I am not convinced of her methodology, deductions or arguments, and she seems to be unsure about the understanding of lineage of Levites and cohanim in Jewish communities. Nevertheless, it is a curious hypothesis.

The leading expert on Irish Jewish genealogy, undoubtedly, is Stuart Rosenblatt. He also says DNA findings now suggest that nearly half of Ireland’s population may carry Jewish ancestry.

On a mailing list I am part of, Stuart was described earlier this week as ‘a beacon of light for future generations’ whose ‘quiet determination preserves the memory of a people.’

Stuart Rosenblatt is the founder of the Irish Jewish Genealogical Society, and he was the newly-elected president of the Irish Genealogical Society when I was invited to give a lecture in Dún Laoghaire on ‘The Comerfords in Ireland: Disentangling Myths and Legends to Find True Origins’ over ten years ago (10 February 2015).

Stuart was a genial host, and we had wonderful conversations about Comerford genealogy and Jewish genealogy and shared our thoughts on genealogical methodology that evening as he brought me to and from Dún Laoghaire Further Education Institute.
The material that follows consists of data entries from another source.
/-- RECORDS_END: the first after a join ends step 7 and brings the resync, the second ends it (R754, R756). -/
def takeRecordsEnd (nvm : Nvm) (c : Chip) : Chip :=
  if c.pair.resync then { c with pair := { c.pair with resync := false, fresh := true } }
  else if c.pair.gotEnd then c
  else
    let c := { c with pair := { c.pair with gotEnd := true, done7 := c.pair.done7 || inStep7 c } }
    if c.pair.sentEnd then sendResync nvm c else c

/-! ### The partner as it reports itself (R743 … R749, R758, R759, R767) -/

/-- The link is up again (R767): a split is over, and so is standing in after one (R764). After a conflict of roles no JOIN
follows (R751). -/
def linkUp (c : Chip) : Chip :=
  let c := { c with pair := { c.pair with
    linkLost := false, split := false, nextProbe := none, absents := 0
    standIn := c.pair.standIn && c.pair.absents != 2 } }
  if c.pair.conflict then c else kSend 2 (joinBytes 1 c) c

/-- A HEARTBEAT (Table 15.4). -/
def takeHeartbeat (p : List Byte) (c : Chip) : Chip :=
  let flags : BitVec 8 := p.getD 1 0
  let timely := c.pair.hbAt.elim false fun t => decide (c.now ≤ t + us 275)
  let c := { c with pair := { c.pair with
    hbAt := some c.now, hbRun := if timely then c.pair.hbRun + 1 else 1
    leaving := c.pair.leaving && flags.getLsbD 0, timeSource := c.pair.timeSource && !flags.getLsbD 2
    them := { c.pair.them with mode := u8At p 0 % 8, flags := flags, packSt := u8At p 2 % 16 } } }
  if linked c && flags.getLsbD 5 then declareLoss c
  else if c.pair.linkLost && decide (8 ≤ c.pair.hbRun) && workingMode c.seq.mode then linkUp c
  else c

/-- A HEARTBEAT frame: not sequenced, so only its length and lock count (R739). -/
def heartbeat (f : KersorFrame) (c : Chip) : Chip :=
  if !kTakes c then c
  else if f.payload.length ≠ 16 then kDiscard c
  else takeHeartbeat f.payload (kAck f.ack c)

/-- A SUMMARY (Table 15.5). The latest one gives the partner's die reading, or none when its die diode is failed (R744). -/
def takeSummary (p : List Byte) (nvm : Nvm) (c : Chip) : Chip :=
  let flags : BitVec 8 := p.getD 8 0
  let c := { c with pair.them := { c.pair.them with
    soc := u16At p 0 % 2 ^ 14, temps := (i16At p 4, i16At p 6), eAvail := leNat (slice p 10 6), tte := u32At p 22
    qFcc := u32At p 26, sumAt := some c.now } }
  let tmp :=
    if flags.getLsbD 1 then { c.tmp with partnerAt := none }
    else { c.tmp with partner := i16At p 6, partnerAt := some c.now, partnerIso := flags.getLsbD 0 }
  afterTemp nvm { c with tmp := tmp }

/-- A GUEST record is that of an end read: it charges or meters, or it refunds without withholding (R606, R607). -/
def endReadRecord (old new : List Byte) : Bool :=
  slice old 24 12 != slice new 24 12 || (slice old 46 2 != slice new 46 2 && slice old 44 2 == slice new 44 2)

/-- A GUEST record replaces the copy, and that of its end read ends the partner's running slot of the guest (R745, R749). With no copy
to compare it with, it counts as that of the end read (DEDUCED, log entry 128). -/
def takeGuest (p : List Byte) (c : Chip) : Chip :=
  let i := u16At p 0
  let ends := (c.pair.copies.find? (·.1 == i)).elim true fun x => endReadRecord x.2 p
  { c with pair := { c.pair with
      copies := (c.pair.copies.filter fun x => x.1 != i) ++ [(i, p)]
      them := { c.pair.them with epochs := c.pair.them.epochs.filter fun e => !(ends && e.2.1 == i && e.2.2) } } }

/-- `e` lies above `h` in the serial order of R625. -/
def serialAbove (e h : Nat) : Bool :=
  let d := (e + 2 ^ 32 - h) % 2 ^ 32
  d != 0 && decide (d < 2 ^ 31)

/-- A PROVISIONAL opens an epoch of the partner (R749). -/
def takeProvisional (p : List Byte) (c : Chip) : Chip :=
  let e := u32At p 0
  if c.pair.them.epoch.elim true fun h => serialAbove e h then
    { c with pair.them := { c.pair.them with
        epoch := some e, epochs := c.pair.them.epochs ++ [(e, u16At p 4 % 1024, false)] } }
  else c

/-- A CLOSE discards the epoch, or marks its slot running (R749). -/
def takeClose (p : List Byte) (c : Chip) : Chip :=
  let e := u32At p 0
  { c with pair.them := { c.pair.them with
      epochs := if u8At p 4 = 0 then c.pair.them.epochs.map fun x => if x.1 == e then (x.1, x.2.1, true) else x
        else c.pair.them.epochs.filter fun x => x.1 != e } }

/-- A LEAVING record, in whatever state the link is (R759). Within a heartbeat period after the loss it outranks the probe, and the
gauge stands in at once (R776). -/
def takeLeaving (c : Chip) : Chip :=
  let c := { c with pair.leaving := true }
  if c.pair.linkLost && !c.pair.split && c.pair.probe.elim false fun p => decide (c.now ≤ p.start + us 275) then
    standInNow { c with pair := { c.pair with probe := none, drive := none } }
  else c

/-! ### Meanings -/

def execKersorLockAcquired (t : Time) (commas withinNs : Nat) (s : State) : Outcome :=
  run t (fun _ c => lockAcquired commas withinNs c) s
We have both collaborated on research for programmes in the popular genealogical television series, Who Do You Think You Are?.

It has been said among genealogists and within the Jewish community in Ireland that never before in genealogical research has anyone attempted what Stuart has achieved – recording the full story of an ethnic Jewish minority across an entire nation, spanning all 32 counties in his Irish Jewish Roots project.

Over more than three decades, he has meticulously compiled an archive of 75,771 names, each entry containing up to 110 pieces of information. His work now fills 22 bound volumes, with copies in the National Library of Israel in Jerusalem, the National Library, the National Archives Dublin, the Irish Jewish Museum and the Genealogical Society of Ireland.

This archive is more than genealogical data – it is a bridge to identity. It aids descendants of Irish Jews worldwide, whether they seek to trace relatives, secure an Irish passport, or walk the streets where their ancestors once lived.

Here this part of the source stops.